[Source data]

----

@[simp] theorem chainAfter_flight (t : Thread) (k : Cur) : (chainAfter t k).flight = t.flight := by
  unfold chainAfter; split <;> rfl

/-- The stages of a commit: the counts and the chain, the latches and planes, the slot. -/
def stageChain (t : Thread) (k : Cur) : Thread := chainAfter (countYoung t k) k
/-- The latches and the planes. -/
def stageLatch (t : Thread) (k : Cur) : Thread :=
  let t := if k.produced then shiftLatches t k.result else t
  { t with plane := k.planes.foldl (fun m e => mput m 0 e.1 e.2) t.plane }
/-- The count of issued words. -/
def stageCount (t : Thread) (k : Cur) : Thread :=
  { t with last := k.slot, issued := t.issued + 1
           bkptPass := if t.bkptPass = some k.off then none else t.bkptPass }

theorem committed_stages (t : Thread) (k : Cur) :
    committed t k = stageCount (advanceSlot (stageLatch (stageChain t k) k) k) k := rfl

theorem stageChain_eq (t : Thread) (k : Cur) :
    stageChain t k = { t with
      flight := (stageChain t k).flight
      chain := (stageChain t k).chain, chainOff := (stageChain t k).chainOff, chainSlot := (stageChain t k).chainSlot
      chainReads := (stageChain t k).chainReads, chainNext := (stageChain t k).chainNext
      chainBad := (stageChain t k).chainBad, chainLeft := (stageChain t k).chainLeft } := by
  unfold stageChain chainAfter countYoung; split <;> rfl

theorem stageLatch_eq (t : Thread) (k : Cur) :
    stageLatch t k = { t with q := (stageLatch t k).q, plane := (stageLatch t k).plane } := by
  unfold stageLatch shiftLatches; split <;> rfl

theorem advanceSlot_eq (t : Thread) (k : Cur) :
    advanceSlot t k = { t with s0 := (advanceSlot t k).s0, s1 := (advanceSlot t k).s1 } := by
  unfold advanceSlot putSlot
  split
  · rfl
  · cases k.slot <;> rfl

/-- The commit writes only latches, planes, the slot and bookkeeping. -/
theorem committed_eq (t : Thread) (k : Cur) :
    committed t k = { t with
      q := (committed t k).q, plane := (committed t k).plane
      s0 := (committed t k).s0, s1 := (committed t k).s1, last := (committed t k).last, issued := (committed t k).issued
      bkptPass := (committed t k).bkptPass, flight := (committed t k).flight
      chain := (committed t k).chain, chainOff := (committed t k).chainOff, chainSlot := (committed t k).chainSlot
      chainReads := (committed t k).chainReads, chainNext := (committed t k).chainNext
      chainBad := (committed t k).chainBad, chainLeft := (committed t k).chainLeft } := by
  rw [committed_stages, advanceSlot_eq, stageLatch_eq, stageChain_eq]; rfl

@[simp] theorem committed_v (t : Thread) (k : Cur) : (committed t k).v = t.v := by rw [committed_eq]
@[simp] theorem committed_p (t : Thread) (k : Cur) : (committed t k).p = t.p := by rw [committed_eq]
@[simp] theorem committed_g (t : Thread) (k : Cur) : (committed t k).g = t.g := by rw [committed_eq]
@[simp] theorem committed_gp (t : Thread) (k : Cur) : (committed t k).gp = t.gp := by rw [committed_eq]

theorem committed_flight (t : Thread) (k : Cur) : flightOf (committed t k) = flightOf t := by
  have h : (committed t k).flight = (countYoung t k).flight := by
    rw [committed_stages, advanceSlot_eq, stageLatch_eq]
    exact chainAfter_flight _ k
  have := countYoung_flight t k
  unfold flightOf at *
  rw [h, this]

theorem committed_unitKept (t : Thread) (k : Cur) : UnitKept t (committed t k) :=
  ⟨committed_flight t k, by rw [committed_eq]⟩

theorem committed_plane (t : Thread) (k : Cur) (h : k.planes = []) : (committed t k).plane = t.plane := by
  rw [committed_stages, advanceSlot_eq]
  show (stageLatch (stageChain t k) k).plane = _
  unfold stageLatch
  rw [h]
  have h1 : (stageChain t k).plane = t.plane := by rw [stageChain_eq]
  cases k.produced
  · exact h1
  · exact h1

theorem slotOf_stageCount (t : Thread) (k : Cur) (b : Bool) : slotOf (stageCount t k) b = slotOf t b := by cases b <;> rfl
theorem slotOf_stages (t : Thread) (k : Cur) (b : Bool) : slotOf (stageLatch (stageChain t k) k) b = slotOf t b := by
  rw [stageLatch_eq, stageChain_eq]; cases b <;> rfl

theorem committed_slot (t : Thread) (k : Cur) (h : k.stay = false) :
    slotOf (committed t k) k.slot = { slotOf t k.slot with off := k.goto.getD (k.off + 4), hold := .none, waited := false, stage := 0 } := by
  rw [committed_stages, slotOf_stageCount]
  unfold advanceSlot
  rw [h]
  simp only [Bool.false_eq_true, if_false, slotOf_putSlot, slotOf_stages]

theorem committed_stay (t : Thread) (k : Cur) (b : Bool) (h : k.stay = true) : slotOf (committed t k) b = slotOf t b := by
  rw [committed_stages, slotOf_stageCount]
  unfold advanceSlot
  rw [h, if_pos rfl, slotOf_stages]

theorem committed_other (t : Thread) (k : Cur) : slotOf (committed t k) (!k.slot) = slotOf t (!k.slot) := by
  rw [committed_stages, slotOf_stageCount]
  unfold advanceSlot
  split
  · exact slotOf_stages t k _
  · rw [slotOf_putSlot_other, slotOf_stages]

theorem committed_q_none (t : Thread) (k : Cur) (h : k.produced = false) : (committed t k).q = t.q := by
  rw [committed_stages, advanceSlot_eq]
  show (stageLatch (stageChain t k) k).q = _
  unfold stageLatch
  rw [h]
  show (stageChain t k).q = _
  rw [stageChain_eq]

theorem committed_q (t : Thread) (k : Cur) (h : k.produced = true) : (committed t k).q = (shiftLatches t k.result).q := by
  rw [committed_stages, advanceSlot_eq]
  show (stageLatch (stageChain t k) k).q = _
  unfold stageLatch
  rw [h]
  show (shiftLatches (stageChain t k) k.result).q = _
  rw [stageChain_eq]; rfl

/-! ## Latches -/

theorem mget?_append {V : Type} (a b : Map V) (q : Nat) : mget? (a ++ b) q = (mget? a q).or (mget? b q) := by
  induction a with
  | nil => simp [mget?]
  | cons e t ih =>
    obtain ⟨k, v⟩ := e
    by_cases h : k = q <;> simp [mget?, h, ih]

theorem mget?_none_of {V : Type} {m : Map V} {q : Nat} (h : ∀ e ∈ m, e.1 ≠ q) : mget? m q = none := by
  induction m with
  | nil => rfl
  | cons e t ih =>
    obtain ⟨k, v⟩ := e
    have hk : k ≠ q := h (k, v) List.mem_cons_self
    simp only [mget?, hk, if_false]
    exact ih fun x hx => h x (List.mem_cons_of_mem _ hx)

theorem mget?_shift {V : Type} (m : Map V) (n b q : Nat) (hq : q < b) :
    mget? (m.filterMap fun e => if e.1 < b then some (e.1 + n, e.2) else none) (q + n) = mget? m q := by
  induction m with
  | nil => rfl
  | cons e t ih =>
    obtain ⟨k, v⟩ := e
    by_cases h : k < b
    · simp only [List.filterMap_cons, h, if_true, mget?, ih]
      by_cases hkq : k = q
      · simp [hkq]
      · simp [hkq]
    · have hkq : k ≠ q := by omega
      simp only [List.filterMap_cons, h, if_false, mget?, hkq, ih]

/-- A filter on a map with rising keys. -/
theorem mget?_filter {V : Type} {m : Map V} (p : Nat × V → Bool) (q : Nat) (h : Map.sorted m = true) :
    mget? (m.filter p) q = (mget? m q).filter fun v => p (q, v) := by
  induction m with
  | nil => rfl
  | cons e t ih =>
    obtain ⟨k, v⟩ := e
    rw [Map.sorted_iff, List.map_cons, List.pairwise_cons] at h
    have ih := ih (by rw [Map.sorted_iff]; exact h.2)
    by_cases hk : k = q
    · subst hk
      have hn : mget? t k = none := by
        apply mget?_none_of
        intro e he
        have := h.1 e.1 (List.mem_map_of_mem he)
        dsimp only at this; omega
      by_cases hp : p (k, v)
      · simp [hp, mget?, Option.filter]
      · simp [hp, mget?, ih, hn, Option.filter]
    · by_cases hp : p (k, v)
      · simp [hp, mget?, hk, ih]
      · simp [hp, mget?, hk, ih]

/-- What q0 holds after a shift. -/
theorem rdQ_shift_new (t : Thread) (r : Map Dword) {l : Nat} (hl : l < 32) (h : Map.sorted r = true) :
    rdQ (shiftLatches t r) 0 l = mgetD r l 0 := by
  unfold rdQ shiftLatches mgetD
  simp only [Nat.mul_zero, Nat.zero_add]
  rw [mget?_append, mget?_filter _ _ h]
  have hold : mget? (t.q.filterMap fun e => if e.1 < 96 then some (e.1 + 32, e.2) else none) l = none := by
    apply mget?_none_of
    intro e he
    simp only [List.mem_filterMap] at he
    obtain ⟨a, _, ha⟩ := he
    split at ha
    · cases ha; dsimp only; omega
    · cases ha
  rw [hold]
  cases hr : mget? r l with
  | none => rfl
  | some x =>
    by_cases hx : x = 0
    · subst hx; simp [Option.filter]
    · have hx' : ¬ x = 0#64 := hx
      simp [Option.filter, hl, hx']

/-- What the older latches hold after a shift. -/
theorem rdQ_shift_old (t : Thread) (r : Map Dword) {k l : Nat} (hk : k < 3) (hl : l < 32) :
    rdQ (shiftLatches t r) (k + 1) l = rdQ t k l := by
  unfold rdQ shiftLatches mgetD
  have h1 : 32 * (k + 1) + l = (32 * k + l) + 32 := by omega
  rw [h1, mget?_append, mget?_shift _ 32 96 _ (by omega)]
  have hnew : mget? (r.filter fun e => decide (e.1 < 32) && decide (e.2 ≠ 0)) (32 * k + l + 32) = none := by
    apply mget?_none_of
    intro e he
    have := (List.mem_filter.mp he).2
    simp at this
    omega
  rw [hnew]; rfl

----

# [Task objective]
Repeat the entries above verbatim, but only from the line that has "issued words. -/" down to the line that has "k.slot <;> rfl", inclusive.

# [Answer to this task]
/-- The count of issued words. -/
def stageCount (t : Thread) (k : Cur) : Thread :=
  { t with last := k.slot, issued := t.issued + 1
           bkptPass := if t.bkptPass = some k.off then none else t.bkptPass }

theorem committed_stages (t : Thread) (k : Cur) :
    committed t k = stageCount (advanceSlot (stageLatch (stageChain t k) k) k) k := rfl

theorem stageChain_eq (t : Thread) (k : Cur) :
    stageChain t k = { t with
      flight := (stageChain t k).flight
      chain := (stageChain t k).chain, chainOff := (stageChain t k).chainOff, chainSlot := (stageChain t k).chainSlot
      chainReads := (stageChain t k).chainReads, chainNext := (stageChain t k).chainNext
      chainBad := (stageChain t k).chainBad, chainLeft := (stageChain t k).chainLeft } := by
  unfold stageChain chainAfter countYoung; split <;> rfl

theorem stageLatch_eq (t : Thread) (k : Cur) :
    stageLatch t k = { t with q := (stageLatch t k).q, plane := (stageLatch t k).plane } := by
  unfold stageLatch shiftLatches; split <;> rfl

theorem advanceSlot_eq (t : Thread) (k : Cur) :
    advanceSlot t k = { t with s0 := (advanceSlot t k).s0, s1 := (advanceSlot t k).s1 } := by
  unfold advanceSlot putSlot
  split
  · rfl
  · cases k.slot <;> rfl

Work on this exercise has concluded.